One complaint people often have about bad writers is that they claim their characters are good at doing a certain thing or have a certain interest, but there’s next to no evidence in the text that it’s actually true. Characters who love books don’t seem to be any more literate than their friends who don’t, the charismatic strike the audience as ordinary and possibly a bit off-putting, and in general, the skill comes out looking like it’s just there in name only. But at the same time, sometimes a character is going to have a skill that, while it might be relevant for her to have it, just isn’t actually going to come up most of the time—or you’re going to want to properly foreshadow a skill she has before it becomes the thing that will save her bacon during the climax. Without just telling the audience “And oh, yeah, she knows how to do this.”

Here’s how.

  1. Jargon. It’s more common in technical fields, but just about any skill or interest has its own unique vocabulary.
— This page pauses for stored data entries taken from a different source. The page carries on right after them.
-- ==== Sys2Proof/Machine/Operands.lean ====
section
/-! DEFINITION. Tables, memory bytes, blocks, bit fields and operand forms: the pure helpers every meaning is written over. -/

namespace Sys2Proof.Machine

/-! ## Tables -/

/-- The value of a key, if listed. -/
def look {α : Type} (k : Nat) : Tab α → Option α
  | [] => none
  | (k', v) :: t => if k = k' then some v else look k t

/-- The table with the key removed. -/
def drop {α : Type} (k : Nat) : Tab α → Tab α
  | [] => []
  | (k', v) :: t => if k = k' then t else (k', v) :: drop k t

/-- The table with the key at the value, keys rising. -/
def put {α : Type} (k : Nat) (v : α) : Tab α → Tab α
  | [] => [(k, v)]
  | (k', v') :: t => if k < k' then (k, v) :: (k', v') :: t else if k = k' then (k, v) :: t else (k', v') :: put k v t

/-! ## Memory -/

/-- Whether keys rise strictly from a bound and no byte is zero. -/
def Memory.wfFrom : Nat → Memory → Bool
  | _, [] => true
  | lo, (a, b) :: t => lo ≤ a && b != 0 && Memory.wfFrom (a + 1) t

/-- The canonical form of a memory: addresses strictly rising, no zero byte listed. -/
def Memory.wf (m : Memory) : Bool := Memory.wfFrom 0 m

/-- The byte at an address; zero where nothing is listed (log 5). -/
def Memory.rd (m : Memory) (a : Nat) : Byte := (look a m).getD 0

/-- The memory with a byte written, in canonical form. -/
def Memory.wr (m : Memory) (a : Nat) (b : Byte) : Memory := if b = 0 then m.filter (fun x => x.1 != a) else put a b m

/-- `n` bytes from an address upward. -/
def Memory.bytes (m : Memory) (a : Nat) : Nat → List Byte
  | 0 => []
  | n + 1 => m.rd a :: Memory.bytes m (a + 1) n

/-- The memory with bytes written from an address upward. -/
def Memory.wrBytes (m : Memory) (a : Nat) : List Byte → Memory
  | [] => m
  | b :: t => Memory.wrBytes (m.wr a b) (a + 1) t

/-- A little-endian value of `n` bytes (R25). -/
def Memory.le (m : Memory) (a n : Nat) : Nat := leNat (m.bytes a n)

/-- A 64-bit word (R25). -/
def Memory.word (m : Memory) (a : Nat) : Word := BitVec.ofNat 64 (m.le a 8)

/-- A 64-bit word written (R25). -/
def Memory.wrWord (m : Memory) (a : Nat) (x : Word) : Memory := m.wrBytes a (leBytes 8 x.toNat)

/-- A 64-byte block (R25). -/
def Memory.block (m : Memory) (a : Nat) : Block := BitVec.ofNat 512 (m.le a 64)

/-- A 64-byte block written (R25). -/
def Memory.wrBlock (m : Memory) (a : Nat) (b : Block) : Memory := m.wrBytes a (leBytes 64 b.toNat)

/-- `n` zero bytes from an address upward. -/
def Memory.clear (m : Memory) (a n : Nat) : Memory := m.filter fun c => !(a ≤ c.1 && c.1 < a + n)

/-! ## Blocks -/

/-- Bytes of a mask between two offsets. -/
def maskRange (lo n : Nat) : BitVec 64 := BitVec.ofNat 64 ((2 ^ n - 1) * 2 ^ lo)

/-- Byte i of a block. -/
def blkByte (b : Block) (i : Nat) : Byte := b.extractLsb' (8 * i) 8

/-- Bytes of a block from an offset. -/
def blkBytes (b : Block) (i : Nat) : Nat → List Byte
  | 0 => []
  | n + 1 => blkByte b i :: blkBytes b (i + 1) n

/-- The block whose bytes are those of a list, zero beyond it. -/
def blkOf (l : List Byte) : Block := BitVec.ofNat 512 (leNat l)

/-- Bytes of `new` where the mask is set, of `old` elsewhere. -/
def blkMerge (old new : Block) (mask : BitVec 64) : Block :=
  blkOf ((List.range 64).map fun i => if mask.getLsbD i then blkByte new i else blkByte old i)

/-- The block with `n` bytes from offset `lo` replaced. -/
def blkPut (b : Block) (lo : Nat) (l : List Byte) : Block :=
  blkMerge b (blkOf (List.replicate lo 0 ++ l)) (maskRange lo l.length)

/-- Bytes of a block written to memory under a mask. -/
def Memory.wrMask (m : Memory) (a : Nat) (b : Block) (mask : BitVec 64) : Memory :=
  (List.range 64).foldl (fun m i => if mask.getLsbD i then m.wr (a + i) (blkByte b i) else m) m

/-! ## Bit fields -/

/-- Bits [hi:lo] of a word as a number. -/
def bits (x : Word) (hi lo : Nat) : Nat := fld x.toNat lo (hi + 1 - lo)

/-- A single bit. -/
def bitOf (x : Word) (i : Nat) : Bool := x.getLsbD i

/-- The word with bits [hi:lo] replaced. -/
def setBits (x : Word) (hi lo v : Nat) : Word :=
  let w := hi + 1 - lo
  BitVec.ofNat 64 (x.toNat - fld x.toNat lo w * 2 ^ lo + v % 2 ^ w * 2 ^ lo)

/-- A number as a signed value of `w` bits. -/
def toSigned (w x : Nat) : Int := if x % 2 ^ w < 2 ^ (w - 1) then (x % 2 ^ w : Int) else (x % 2 ^ w : Int) - (2 ^ w : Int)

/-- A value of `w` bits sign-extended to 64 bits. -/
def sext (w x : Nat) : Word := BitVec.ofInt 64 (toSigned w x)

/-- A Bool as a word. -/
def boolWord (b : Bool) : Word := if b then 1 else 0

/-- Size in bytes (R31). -/
def bytesOf : Size → Nat
  | .b => 1 | .h => 2 | .w => 4 | .d => 8

/-- Replace a bound's default in an option list. -/
def setAt {α : Type} (l : List α) (i : Nat) (x : α) : List α := l.set i x

/-- A number kept inside a table of registers. -/
def reg (n : Nat) : Reg := Fin.ofNat 32 n

/-! ## Places (R6) -/

/-- Mesh column of a logical core. -/
def meshX (c : Nat) : Nat := c % 32
/-- Mesh row of a logical core. -/
def meshY (c : Nat) : Nat := c / 32
/-- Cluster number of a logical core. -/
def clusterOf (c : Nat) : Nat := meshY c / 4 * 8 + meshX c / 4
/-- Die number of a logical core. -/
def dieOf (c : Nat) : Nat := (if 16 ≤ meshX c then 1 else 0) + (if 32 ≤ meshY c then 2 else 0)
/-- Die number of a cluster. -/
def dieOfCluster (k : Nat) : Nat := (if 4 ≤ k % 8 then 1 else 0) + (if 64 ≤ k then 2 else 0)
/-- The sixteen cores of a cluster, in ascending order. -/
def coresOf (k : Nat) : List Nat :=
  (List.range 16).map fun i => (k / 8 * 4 + i / 4) * 32 + k % 8 * 4 + i % 4
/-- Insert a number into an ascending list. -/
def insertAsc (n : Nat) : List Nat → List Nat
  | [] => [n]
  | x :: l => if n ≤ x then n :: x :: l else x :: insertAsc n l
/-- A list of numbers in ascending order. -/
def ascending (l : List Nat) : List Nat := l.foldr insertAsc []
/-- Number of a protocol processor's agent. -/
def procAgent (p : Nat) : Nat := 0x800 + p
/-- The thread of a slot. -/
def threadOf (agent slot : Nat) : Nat := agent * 16 + slot

/-! ## Header fields (R80) -/

/-- A message's header word (R80). -/
def header (type : Nat) (lane : Bool) (slot core dev tag len user : Nat) : Word :=
  BitVec.ofNat 64 (type % 32 + bit lane * 2 ^ 5 + slot % 16 * 2 ^ 6 + core % 2 ^ 11 * 2 ^ 10 + dev % 2 ^ 10 * 2 ^ 21 +
    tag % 2 ^ 8 * 2 ^ 31 + len % 2 ^ 6 * 2 ^ 39 + user % 2 ^ 19 * 2 ^ 45)

/-- type of R80 -/
def Msg.type (m : Msg) : Nat := bits m.w[0] 4 0
/-- lane of R80: true for the reply lane -/
def Msg.lane (m : Msg) : Bool := bitOf m.w[0] 5
/-- slot of R80 -/
def Msg.slot (m : Msg) : Nat := bits m.w[0] 9 6
/-- core of R80 -/
def Msg.core (m : Msg) : Nat := bits m.w[0] 20 10
/-- dev of R80 -/
def Msg.dev (m : Msg) : Nat := bits m.w[0] 30 21
/-- tag of R80 -/
def Msg.tag (m : Msg) : Nat := bits m.w[0] 38 31
/-- addr of R80 -/
def Msg.addr (m : Msg) : Nat := (m.w[1]).toNat
/-- 64-byte block of addr -/
def Msg.blk (m : Msg) : Nat := m.addr / 64

/-- The requester word of a message's sender (R220). -/
def Msg.requester (m : Msg) : Nat := m.src % 2 ^ 12 + m.slot * 2 ^ 12 + m.tag * 2 ^ 16 + m.dev * 2 ^ 24

/-- Scopes from narrow to wide (R188). -/
def scopeRank : Scope → Nat
  | .core => 0 | .clu => 1 | .die => 2 | .pkg => 3 | .job => 4 | .sys => 5

/-- The scope of a record's domain (R141). -/
def domainScope (d : Nat) : Scope :=
  match d with | 0 => .core | 1 => .clu | 2 => .die | _ => .pkg

/-- Domain bits of a record (R130). -/
def Rec.domain (r : Rec) : Nat := bits r.join 1 0
/-- Urgent bit of a record (R130). -/
def Rec.urgent (r : Rec) : Bool := bitOf r.join 2
/-- Join-cell address of a record (R130). -/
def Rec.cell (r : Rec) : Word := r.join &&& ~~~(63 : Word)

/-- The 64 bytes of a deque entry, as 8 words (R130). -/
def Rec.words (r : Rec) : List Word :=
  match r.range with
  | none => [r.code, r.frame, r.arg, r.join, 0, 0, 0, 0]
  | some (lo, hi, g) => [r.code, r.frame, r.arg, r.join, lo, hi, g, 0]

end Sys2Proof.Machine
end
If someone has trained in the skill, or spent a lot of time on the interest, it’s probably had an impact on her vocabulary—just think about the kinds of words and phrases that being a gamer tends to sneak into people’s dialogue. If someone knows about dice designations, they’re probably a gamer; if they know what you mean when you talk about “Pulling a Miko”, they’ve probably read Order of the Stick.
  2. In-jokes. These are a subset of jargon; essentially, a set of references and ideas that people in the know would find hilarious and people who aren’t might not even realize were jokes. The difference is that not all of these are based on necessary knowledge; some are just as peculiar to experience and specific groups as they are to people with the skillset. To use a gaming example, just about everyone who knows from gaming can identify with jokes about saving throws or failing a Spot Check, Exalted players would probably chuckle over my group’s Terrifying Apparition of Stealth, but you’d have to actually be in my group to understand why we get such a laugh out of waffles.
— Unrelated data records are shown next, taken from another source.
/-- The tag of a block at a core; a block that is absent counts as invalid (R208). -/
def tagOf (s : State) (c blk : Nat) : Tag :=
  match lineOf s c blk with
  | some l => l.tag.getD .invalid
  | none => .invalid

/-- The stash mapping of a core that covers a global address (R162). -/
def stashOf (q : Core) (va : Nat) : Option Stash := q.stash.find? fun m => m.g ≤ va && va < m.g + m.n

/-- What a replacement choice looks at: a name, a priority and a last use (R170). -/
abbrev Use (α : Type) := α × Nat × Nat

/-- The one to be replaced: of lowest priority, and among equals the least recently used (R170). -/
def leastUsed {α : Type} (l : List (Use α)) : Option α :=
  (l.foldl (fun (best : Option (Use α)) x =>
    match best with
    | none => some x
    | some b => if x.2.1 < b.2.1 || (x.2.1 = b.2.1 && x.2.2 < b.2.2) then some x else best) none).map (·.1)

/-- The lines that occupy ways of an L1 set. A busy line that keeps no bytes has no way yet: it takes one when its block arrives (R170,
log 9). -/
def l1Set (q : Core) (set : Nat) : List (Nat × Line) :=
  q.lines.filter fun l => l.1 % 64 = set && !l.2.stash && !l.2.l2 && l.2.stream.isNone && l.2.single.isNone && (l.2.tag != some .busy || l.2.kept)

/-- The victim of an L1 set that is full: lowest priority, then least recently used (R170); busy lines stay. -/
def l1Victim (q : Core) (set : Nat) : Option Nat :=
  leastUsed (((l1Set q set).filter fun l => l.2.tag != some .busy).map fun l => (l.1, l.2.prio.val, l.2.used))

/-! ## Cluster L2 of direct blocks (R164, R169) -/

/-- Set or drop what a cluster's L2 holds written of a direct block. -/
def setL2 (s : State) (k blk : Nat) (l : L2Line) : State :=
  s.updCluster k fun q => { q with l2dirty := if l.written = 0 then drop blk q.l2dirty else put blk l q.l2dirty }

/-- Bytes that a core's newer write covers leave the cluster L2: the newer write goes home in their place (R169). -/
def coverL2 (s : State) (k blk : Nat) (mask : BitVec 64) : State :=
  match look blk (s.cluster k).l2dirty with
  | some l => setL2 s k blk { l with written := l.written &&& ~~~mask }
  | none => s

/-- A use of a cluster's L2: its number (R170). -/
def useL2 (s : State) (k : Nat) : Nat × State := ((s.cluster k).stamp, s.updCluster k fun q => { q with stamp := q.stamp + 1 })

/-- Bytes written by a core enter the cluster L2 with a priority (R164, R170). -/
def mergeL2 (s : State) (c blk : Nat) (prio : Fin 8) (b : Block) (mask : BitVec 64) : State :=
  let l := (look blk (s.cluster (clusterOf c)).l2dirty).getD {}
  let (u, s1) := useL2 s (clusterOf c)
  setL2 s1 (clusterOf c) blk
    { data := blkMerge l.data b mask, written := l.written ||| mask, seen := if l.seen.contains c then l.seen else l.seen ++ [c], prio := prio, used := u }

/-- A core has read bytes of the cluster L2 with a priority, which an access at .E0 leaves as it is (R169, R170). -/
def seeL2 (s : State) (c blk : Nat) (ev : Fin 8) : State :=
  match look blk (s.cluster (clusterOf c)).l2dirty with
  | some l =>
    let (u, s1) := useL2 s (clusterOf c)
    setL2 s1 (clusterOf c) blk { l with seen := if l.seen.contains c then l.seen else l.seen ++ [c], prio := if ev = 0 then l.prio else ev, used := u }
  | none => s

/-- Bytes of a direct block that a cluster's L2 holds written go home (R164, R181). -/
def flushL2 (s : State) (k blk : Nat) : State :=
  match look blk (s.cluster k).l2dirty with
  | none => s
  | some l => (portMask s (l.seen.headD (16 * k)) 0 blk l.data l.written).updCluster k fun q => { q with l2dirty := drop blk q.l2dirty }

/-! ## Puts (R208, R209, R234) -/

/-- Post a put; the core waits for its acknowledgement when it must (R181). -/
def postPut (s : State) (c slot blk type : Nat) (w2 : Word) (flit : Option Block) : State :=
  (s.updCore c fun q => { q with puts := q.puts ++ [blk] }).post
    (mkMsg s c slot (procAgent (s.homeOf (blk * 64))) type 0xFF (blk * 64) w2 0 0 flit none)

/-- Give up a line as an eviction or CFLUSH does: the put of its region's protocol, then invalid (R208, R209, R234). A line of a
direct region writes its written bytes back, and no older bytes of the cluster L2 may follow them (R163, R169, R181). -/
def giveUp (s : State) (c slot blk : Nat) : State :=
  match lineOf s c blk with
  | none => s
  | some l =>
    match l.tag with
    | none => setLine (portMask (coverL2 s (clusterOf c) blk l.written) c slot blk l.data l.written) c blk none
    | some .writable =>
      let s1 := setLine s c blk none
      match s.protoOf (blk * 64) with
      | 2 =>
        let s2 := if l.written = 0 then s1 else postPut s1 c slot blk Ty.putp l.written (some l.data)
        postPut s2 c slot blk Ty.puts 0 none
      | 4 =>
        let s2 := if l.written = 0 then s1 else postPut s1 c slot blk Ty.putp l.written (some l.data)
        postPut s2 c slot blk Ty.putx 0 (some l.data)
      | 6 => if l.written = 0 then s1 else postPut s1 c slot blk Ty.putp l.written (some l.data)
      | _ => postPut s1 c slot blk Ty.putx 0 (some l.data)
    | some .readOnly => postPut (setLine s c blk none) c slot blk Ty.puts 0 none
    | some .invalid => setLine s c blk none
    | some .busy => s

/-- CCLEAN of a line: written back, and kept read-only (R181, R209, R234). A reduction line with written bytes goes home in a PUTP and is
dropped, as R234 says of its releases and flushes; one with none is kept read-only after PUTX with keep 1: the model's choice, since R181 and
R234 differ there (log 82). -/
def cleanLine (s : State) (c slot blk : Nat) : State :=
  match lineOf s c blk with
  | none => s
  | some l =>
    match l.tag with
    | none =>
      setLine (portMask (coverL2 s (clusterOf c) blk l.written) c slot blk l.data l.written) c blk
        (some { l with written := 0 })
    | some .writable =>
      match s.protoOf (blk * 64) with
      | 2 =>
        let s1 := setLine s c blk (some { l with tag := some .readOnly, written := 0, rel := [] })
        if l.written = 0 then s1 else postPut s1 c slot blk Ty.putp l.written (some l.data)
      | _ =>
        if s.protoOf (blk * 64) = 6 && l.written != 0 then postPut (setLine s c blk none) c slot blk Ty.putp l.written (some l.data) else
        postPut (setLine s c blk (some { l with tag := some .readOnly, written := 0, rel := [] })) c slot blk Ty.putx 1 (some l.data)
    | _ => s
  3. Analogy. People often frame things they don’t entirely understand in terms of things they do, whether they’re trying to explain something or make sense of it. I’ve seen the immune system explained in terms of a police force, the seasons demonstrated with a fire and a marshmallow, and making an argument put in terms of carpentry. Characters with a strong body of knowledge in a subject or interest are likely to do the same thing; why wouldn’t a magical theorist, having trouble with an idea, suddenly brighten up and start making connections when someone begins analogizing the issue to sympathetic magic, or maybe attempt to rationalize shapeshifting through her knowledge of alchemy? It doesn’t even have to be correct.
  4. Application of Skills/Knowledge. Ability doesn’t occupy a vacuum; skills and knowledge involved in some fields are likely to spill over to others. A light physicist may not be too good at hitting the cue ball in a game of pool, but she’s probably going to know ; a demonologist may not know much about most of the history of a city, but she’s probably going to know about the part when Lisar, Lord of the Seven Fires, had made his home there and how he was driven away. Give the character’s gifts a chance to be pseudo-relevant; you can probably even get away with having them chalk their success up to what their original field did for them.

If you scatter these, people are likelier to react to the discovery that the character has background in the field with “Oh, that makes sense” or “Thought so!” than with “Where did THAT come from?”